My phone vibrates in my pocket, and I push myself away from the bookcase, pulling it out and looking down at the screen. It’s the lab. The results are back. There’s an email in my inbox, with an attachment, and the test results are clear: I’m the father of the child with a ninety-nine per cent accuracy.
This shouldn’t come as a surprise, since that’s exactly what I’m expecting, yet I’m also aware of that powerful feeling coursing through me once again, all primitive, possessive satisfaction and an almost heady triumph.
I loathe it. It’s ridiculous to feel this way simply because I’ve done what nearly the entire population of the globe has done, which is to perpetuate the species. It’s not different. It’s not special. It’s what I was biologically engineered to do. Yet for some reason, I want to shout my accomplishment from the rooftops as if no one in human history has ever done this before.
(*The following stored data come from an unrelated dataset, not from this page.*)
-- ==== Sys2Proof/Certificates/Slice0/Obligations.lean ====
section
/-!
DEFINITION. The statements for the provers. A statement of completion says of each command, one clause each, in which
states and on which operands it has its own effect, and which state it answers.
-/
open Sys2Proof Sys2Proof.Machine

/-- Accesses of the host to the register space act (R12, R14, R24, R38, R40, R49, R618, R52, R405). What each access
row does when it acts: a write reaches the register block, a read of a reserved offset answers, refused and undecoded
accesses are logged, a microframe edge advances MFN and runs what is timed by it, and a crossing word is delivered,
corrected, resent or reported. -/
def Obligations.HostRegisterAccessesComplete : Prop :=
  -- A microframe edge while MFN runs: MFN advances by one, wrapping in 14 bits; then the timed work of an edge.
  (∀ s : State, s.up → s.chip.mfnRuns = true →
    exec .deviceMicroframeEdge s = .next (s.upd fun c => ({ c with mfn := c.mfn + 1#14 }).tmoTick.svcTimeouts.drainAll.recoverEdge)) ∧
  -- A crossing word that arrives whole changes nothing; one corrected is reported; one that failed asks for a
  -- resend, and at the second failure it is reported, from both ends (R24).
  (∀ (s : State), s.alive → exec (.crossingWordReceived .good) s = .next s ∧
    exec (.crossingWordReceived .corrected) s = .next (s.upd fun c => c.report 0x190 Kind.correctedSymbol 0) ∧ (∀ g,
    exec (.crossingWordReceived (.data g)) s = .next (s.upd fun c => c.markPoison (wordOf g))) ∧ ∀ src,
    exec (.crossingWordReceived (.control src false)) s = .next (s.upd fun c => c.emit .resend) ∧
    exec (.crossingWordReceived (.control src true)) s = .next (s.upd fun c => (c.report 0x190 Kind.uncorrectable 0).report src.val Kind.uncorrectable 0)) ∧
  -- A decoded write of an allowed width is carried out by the register block of its function.
  (∀ (s : State) (f : Fin 128) (bar4 : Bool) (off : Fin 0x2000000) (len : Fin 4097) (w hi : Word),
    s.chip.hostReach = true → s.chip.tst.safe = false → s.chip.decodes f = true →
    inPadding f (if bar4 then 4 else 0) off = false → accessOk off len = true →
    exec (.registerWrite f bar4 off len w hi) s = .next ((s.upd Chip.wakeFabric).regWrite f bar4 off len w hi)) ∧
  -- The same for a read.
  (∀ (s : State) (f : Fin 128) (bar4 : Bool) (off : Fin 0x2000000) (len : Fin 4097), s.alive →
    s.chip.hostReach = true → s.chip.decodes f = true → inPadding f (if bar4 then 4 else 0) off = false →
    accessOk off len = true →
    exec (.registerRead f bar4 off len) s = .next (s.upd fun c => c.wakeFabric.regRead s.locks s.otp f bar4 off len)) ∧
  -- A write to a reserved or padded place of a function that decodes it has no effect, and a read of padding
  -- answers zeros.
  (∀ (s : State) (f : Fin 128) (off : Fin 0x2000000) (len : Fin 4097), s.alive → s.chip.hostReach = true →
    s.chip.tst.safe = false → s.chip.decodes f = true → inPadding f 0 off = true →
    exec (.reservedOffsetAccess f 0 off len true) s = .next s ∧
    exec (.reservedOffsetAccess f 0 off len false) s = .next (s.upd fun c => c.emit (.readData (List.replicate len 0#8)))) ∧
  -- A doorbell-space write that is not accepted is logged by its function, and counted for every queue whose
  -- slot it names.
  (∀ (s : State) (f : Fin 128) (off : Fin 16384) (len : Fin 4097), s.up → s.chip.fnExists f = true →
    s.chip.homed f = false → bar2Accepted off len = false → bar2Reserved off len = false → len.val ≠ 0 →
    exec (.bar2WriteRefused f off len) s = .next (s.upd fun c => (c.logAer f .unsupportedRequest).each (bar2Slots off len) fun c n => c.countDbign f n)) ∧
  -- An access to a virtual function that is not there is logged by PF0; a read is answered Unsupported Request
  -- (R618).
  (∀ (s : State) (n : Fin 128), s.alive → n.val ≠ 0 →
    (s.chip.pci.vfEnable = false ∨ s.chip.pci.vfMse = false ∨ s.chip.pci.numVfs < n.val) →
    exec (.undecodedVfAccess n true) s = .next (s.upd fun c => c.logAer 0 .unsupportedRequest) ∧
    exec (.undecodedVfAccess n false) s = .next (s.upd fun c => (c.emit (.unsupported 0)).logAer 0 .unsupportedRequest)) ∧
  -- A failed read of host memory is logged, reported from source 0x100, and given to what it was for (R49); so
  -- is a timeout.
  (∀ (s : State) (f : Fin 128) (r : ReadFor) (e : ReadFailure), s.up →
    exec (.hostReadFailed f r e) s = .next (s.upd fun c => ((c.logAer f (readFailureAer e)).report 0x100 (readFailureKind e) f).readFailed f r (e == .poisoned)) ∧
    exec (.hostReadCompletionTimeout f r) s = .next (s.upd fun c => ((c.logAer f .completionTimeout).report 0x100 Kind.timeout f).readFailed f r false))

/-- Rows of the PCIe functions act (R52, R55, R56, R72, R73, R74, R75, R384, R391). What VF enabling, NumVFs,
function-level and conventional reset and the PCIe configuration writes do, when the device is not held in reset. -/
def Obligations.FunctionRowsComplete : Prop :=
  -- Setting and clearing VF Enable.
  (∀ s : State, s.alive → exec .vfEnableSet s = .next (s.upd Chip.vfSet) ∧
    exec .vfEnableClear s = .next (s.upd Chip.vfClear) ∧ exec .pf0Flr s = .next (s.upd Chip.pf0Flr)) ∧
  -- NumVFs takes a value up to 127 while VF Enable is 0, and nothing else.
  (∀ (s : State) (w : Fin 65536), s.alive → s.chip.pci.vfEnable = false →
    exec (.numvfsWrite w) s = .next (s.upd fun c => if w.val ≤ 127 then { c with pci := { c.pci with numVfs := w } } else c)) ∧
  -- FLR of a virtual function that exists.
  (∀ (s : State) (f : Fin 128), s.alive → f.val ≠ 0 → s.chip.fnExists f = true →
    exec (.vfFlr f) s = .next (s.upd fun c => c.flr f)) ∧
  -- A conventional reset in ACTIVE or DOZE.
  (∀ s : State, s.alive → (s.chip.pwr.st = .active ∨ s.chip.pwr.st = .doze) →
    exec .conventionalReset s = .next (s.upd Chip.conventional)) ∧
  -- Transactions Pending clears when the last of them is gone.
  (∀ (s : State) (f : Fin 128), s.alive →
    exec (.flrComplete f) s = .next (s.upd fun c => c.updFn f fun x => { x with transPend := false })) ∧
  -- A function reset that runs ends: RESETTING clears, RESET_DONE sets, private source 21 is raised, and a
  -- FUNCTION_RESET or NET_UNHOME command that waits for it succeeds.
  (∀ (s : State) (f : Fin 128), s.alive → (s.chip.fn f).resetting = true →
    exec (.functionResetComplete f) s = .next (s.upd fun c => let d := (c.updFn f fun x => { x with resetting := false, resetDone := true }).raise f 21; if (d.adminWaits 0 0x0B).any (fun e => bits (dw e 5) 6 0 == f.val) || (d.adminWaits 0 0x10).any (fun e => bits (dw e 5) 6 0 == f.val) then d.adminDone 0 Ad.success else d)) ∧
  -- Bus Master Enable and the MSI-X control of a function that exists; what was held by them goes on.
  (∀ (s : State) (f : Fin 128) (b m : Bool), s.alive → s.chip.fnExists f = true →
    exec (.busMasterEnableWrite f b) s = .next (s.upd fun c => c.dmaChange fun c => c.updFn f fun x => { x with bme := b }) ∧
    exec (.msixControlWrite f b m) s = .next (s.upd fun c => (c.updFn f fun x => { x with msixEn := b, fmask := m }).holdsEnd f)) ∧
  -- D3hot and an MSI-X table entry are written.
  (∀ (s : State) (f : Fin 128) (v : Fin 64) (k : Fin 4) (w : Word) (d3 : Bool), s.alive →
    exec (.pmStateWrite d3) s = .next (s.upd fun c => ({ c with pci := { c.pci with d3hot := d3 } }).allHoldsEnd) ∧
    exec (.msixEntryWrite f v k w) s = .next (s.upd fun c => c.msixPut f v k w))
With some difficulty I force the feeling away, and grip tight to my logic. Now I have all the facts, I need to be measured about this, because I have some decisions to make. The child is mine, and, while I’ve never wanted children, I will have one all the same and I need to decide how to manage that.
Naturally, I’ll be nothing like my own father, putting himself and what he wanted above everything, even his own child. I will never throw him or her away as if they were garbage lying around that has to be got rid of. They will live with me. And as for Beatrix, well, that is something we’ll need to discuss.
I put my phone back in my pocket, and stride out of the office to find my housekeeper. Helene tells me that she put Beatrix on the terrace in the garden with some tea and pastries, since ‘the poor woman looked dead on her feet’.
Once again a feeling of shame grips me, and none of the defensive arguments I made to myself about how I did offer her something to eat make any difference. I dragged her here, made her give a blood sample, forced the issue of our chemistry, then I put her on her knees to give me pleasure, only then to make her cry. Those are not the actions of an unselfish man.
Perhaps you’re more like your father than you thought.
I grit my teeth, and shove the snide whisper away as I find my way to the stone terrace outside at the back of the house.
It’s one of my mother’s favourite places to sit, since it’s very peaceful, with the flowers and lawn, and pond with a fountain that fills the air with the musical sound of running water.
Beatrix is sitting on one of the cushioned chairs at the delicate wrought-iron outdoor table. She’s holding a cup of steaming tea between her hands, looking down into the cup as if she’s trying to divine her future. The sun has gone down, the last rays lighting the sky above her and outlining the soft curve of her cheek in gold, her loose hair a wavy silken waterfall.